/-- R63, R64, R66: one SRAM read. A word without an upset reads as stored; an error within 16 consecutive bits of the 288 is
corrected: the stored data is delivered, the read counted and its address queued for write-back (up to four; with four queued the
address is dropped and counted in 2A30.04); one wider but within 32 is uncorrectable: the word is delivered and from then on stands
poisoned, and is counted; a poisoned word delivers poison and counts each time.
Where the spec leaves a point open, this states the model's choice: log entries 21, 23. -/
def Obligations.SramRead : Prop :=
  (∀ (t : Nat) (c : Chip), tileEvent t c .wbDrop = objBump 0x2A30 0x04 0 1 c ∧
    objGet (tileEvent t c .wbDrop) 0x2A30 0x04 0 = (objGet c 0x2A30 0x04 0 + 1) % 2 ^ 64) ∧
  ∀ (tl : Tile) (wa : Nat), wa < 16384 →
    let w := sramPeek tl wa
    let e := cellsGet 0 tl.upsets wa
    let raw := w.data ^^^ e.setWidth 256
    let tp : Tile := { tl with ev := tl.ev ++ [.port false wa] }
    (e = 0 → w.poison = false → sramRead tl wa = (w, tp)) ∧
    (w.poison = true → sramRead tl wa = (w, { tp with poisoned := min allOnes32 (tl.poisoned + 1), ev := tp.ev ++ [.poisoned wa] })) ∧
    (w.poison = false → e ≠ 0 → errSpan e ≤ 16 → tl.wbQueue.length < 4 → sramRead tl wa =
      (w, { tp with corrected := min allOnes32 (tl.corrected + 1), wbQueue := tl.wbQueue ++ [wa]
                    ev := tp.ev ++ [.corrected wa] ++ [.queued wa] })) ∧
    (w.poison = false → e ≠ 0 → errSpan e ≤ 16 → 4 ≤ tl.wbQueue.length → sramRead tl wa =
      (w, { tp with corrected := min allOnes32 (tl.corrected + 1), ev := tp.ev ++ [.corrected wa] ++ [.wbDrop] })) ∧
    (w.poison = false → 16 < errSpan e → errSpan e ≤ 32 → (sramRead tl wa).1 = { data := raw, poison := true } ∧
      sramPeek (sramRead tl wa).2 wa = { data := raw, poison := true } ∧
      (sramRead tl wa).2.poisoned = min allOnes32 (tl.poisoned + 1) ∧
      (sramRead tl wa).2.ev = tp.ev ++ [.poisoned wa] ++ [.badWord wa])

/-- R80, R81, R82, R84, R85 (Table 3-10): the matrix slot. MLOAD starts its block at the AGD's next address; MPRE with PRE 0b00 readies
zeroed entries 2 ac later; MRUN runs from the block that SW makes active at its first ac, and from the window adds its first
entry's products 6 ac later (of an MXFP6 A operand, which R82 takes from no window, an open value); MOUT reads its first entry.
Where the spec leaves a point open, this states the model's choice: log entries 2, 8, 10, 12. -/
def Obligations.MatrixOps : Prop :=
  ∀ (t : Nat) (agd aod : Fin 16) (m0 : Fin 64) (count : Fin 32) (us : List (Nat × Upset)) (s : State), TileReady t s →
    let tl := tileAt s.chip t
    let st := strike us tl
    let d := aodOf (aodAt tl aod)
    (∀ f, d.fb = some f → let ad := take st agd
      Answers (.mload t agd aod us) s (issued s t (mloadStep ad.1 0 ((blockWords f).1 + (blockWords f).2) ad.2))) ∧
    Answers (.mpre t agd aod m0 count us) s (issued s t (mpreIssue agd aod m0 (count.val + 1) st)) ∧
    (d.pre = .zero → ∀ i ≤ count.val, (tl.ac + 2, Micro.accSet (m0.val + i) (List.replicate 32 accZero)) ∈
      (mpreIssue agd aod m0 (count.val + 1) st).pend) ∧
    (∀ (src sw half : Bool) (sel : Fin 16) (dd : Fin 64),
      let at0 : Tile := if sw then { st with active := st.shadow, shadow := st.active } else st
      Answers (.mrun t src sel aod m0 count sw half dd us) s
        (issued s t (mrunStep src sel aod m0 (count.val + 1) dd half false true [] 0 ([], false) at0))) ∧
    (∀ (half : Bool) (sel : Fin 16) (dd : Fin 64), let e : WinEntry := cellsGet {} tl.window (64 * sel.val + (m0.val + dd.val) % 64)
      (tl.ac + 6, if d.fa = some .mxE3m2 ∨ d.fa = some .mxE2m3 then looseAdd (aodAt tl aod) m0
        else mrunAdd tl.active (aodAt tl aod) m0 fun f k => aFromWords f k half false
          [{ data := e.data, poison := e.poison || (fmtIsMx f && e.spoison) }] [e.scale % 256, e.scale / 256]) ∈
        (mrunStep true sel aod m0 (count.val + 1) dd half false true [] 0 ([], false) tl).pend) ∧
    Answers (.mout t agd aod m0 count) s (issued s t (moutStep agd aod m0 (count.val + 1) 0 0 [] 0 tl))

/-- R68, R109, R113, R114, R115: SEND reads n words through its AGD and hands them to the channel its handle names, from which they
enter the fabric at the channel's slot; RECV writes the words of the latch positions that its channel's arrivals fix. A bundle is
fetched from the line at the pc: a correctable error in it is counted; an uncorrectable one stops the sequencer as ENDT does and keeps
the entry address.
Where the spec leaves a point open, this states the model's choice: log entries 14, 23. -/
def Obligations.FabricSlot : Prop :=
  ∀ (t : Nat) (handle : Fin 1024) (agd : Fin 16) (n : Fin 4) (s : State), TileReady t s →
    let tl := tileAt s.chip t
    (∀ us, let ad := takes (n.val + 1) (strike us tl) agd
      let r := ad.1.foldl (fun (p : List SWord × Tile) wa => let q := sramRead p.2 wa; (p.1 ++ [q.1], q.2)) ([], ad.2)
      Answers (.send t handle agd n us) s (issued s t { r.2 with ev := r.2.ev ++ [.send handle (n.val + 1) r.1] })) ∧
    (∀ (c : Chip) (ch : Channel) (ws : List SWord), sendChannel c t handle = some ch →
      tileEvent t c (.send handle (n.val + 1) ws) = addFlits (sendFlits ch (tileAt c t).ac ((ws.take (n.val + 1)).map (fun w => (w, false)))) c) ∧
    (∀ ch, recvChannel s.chip t handle = some ch → Answers (.recv t handle agd n) s
      (issued s t (recvWords agd ((List.range (n.val + 1)).map (fun i => ejectFc ch (tl.ac - ch.dly) i)) tl))) ∧
    (∀ e : Upset, let line := tl.pc / 2 % 2048
      let u := cellsGet 0 tl.lineUpsets line ^^^ e
      let hit : Tile := { tl with lineUpsets := cellsSet 0 tl.lineUpsets line u }
      (u = 0 → Answers (.instructionLineLost t e) s (withTile s t hit)) ∧
      (u ≠ 0 → errSpan u ≤ 16 → Answers (.instructionLineLost t e) s
        (issued s t { hit with corrected := min allOnes32 (tl.corrected + 1), ev := [.corrected line] })) ∧
      (16 < errSpan u → errSpan u ≤ 32 → ∃ v, Answers (.instructionLineLost t e) s (issued s t v) ∧ v.lineLost = true ∧
        v.entry = tl.entry ∧ line ∈ v.lostLines ∧ .lineLost line ∈ v.ev))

+++++

_REQUIRED WORK:_
What are the lines above, starting at the one with "tileEvent t c (.send" and ending at the one with "(u = 0 → Answers"? Give them again exactly, and only them.

_EXPECTED ANSWER:_
      tileEvent t c (.send handle (n.val + 1) ws) = addFlits (sendFlits ch (tileAt c t).ac ((ws.take (n.val + 1)).map (fun w => (w, false)))) c) ∧
    (∀ ch, recvChannel s.chip t handle = some ch → Answers (.recv t handle agd n) s
      (issued s t (recvWords agd ((List.range (n.val + 1)).map (fun i => ejectFc ch (tl.ac - ch.dly) i)) tl))) ∧
    (∀ e : Upset, let line := tl.pc / 2 % 2048
      let u := cellsGet 0 tl.lineUpsets line ^^^ e
      let hit : Tile := { tl with lineUpsets := cellsSet 0 tl.lineUpsets line u }
      (u = 0 → Answers (.instructionLineLost t e) s (withTile s t hit)) ∧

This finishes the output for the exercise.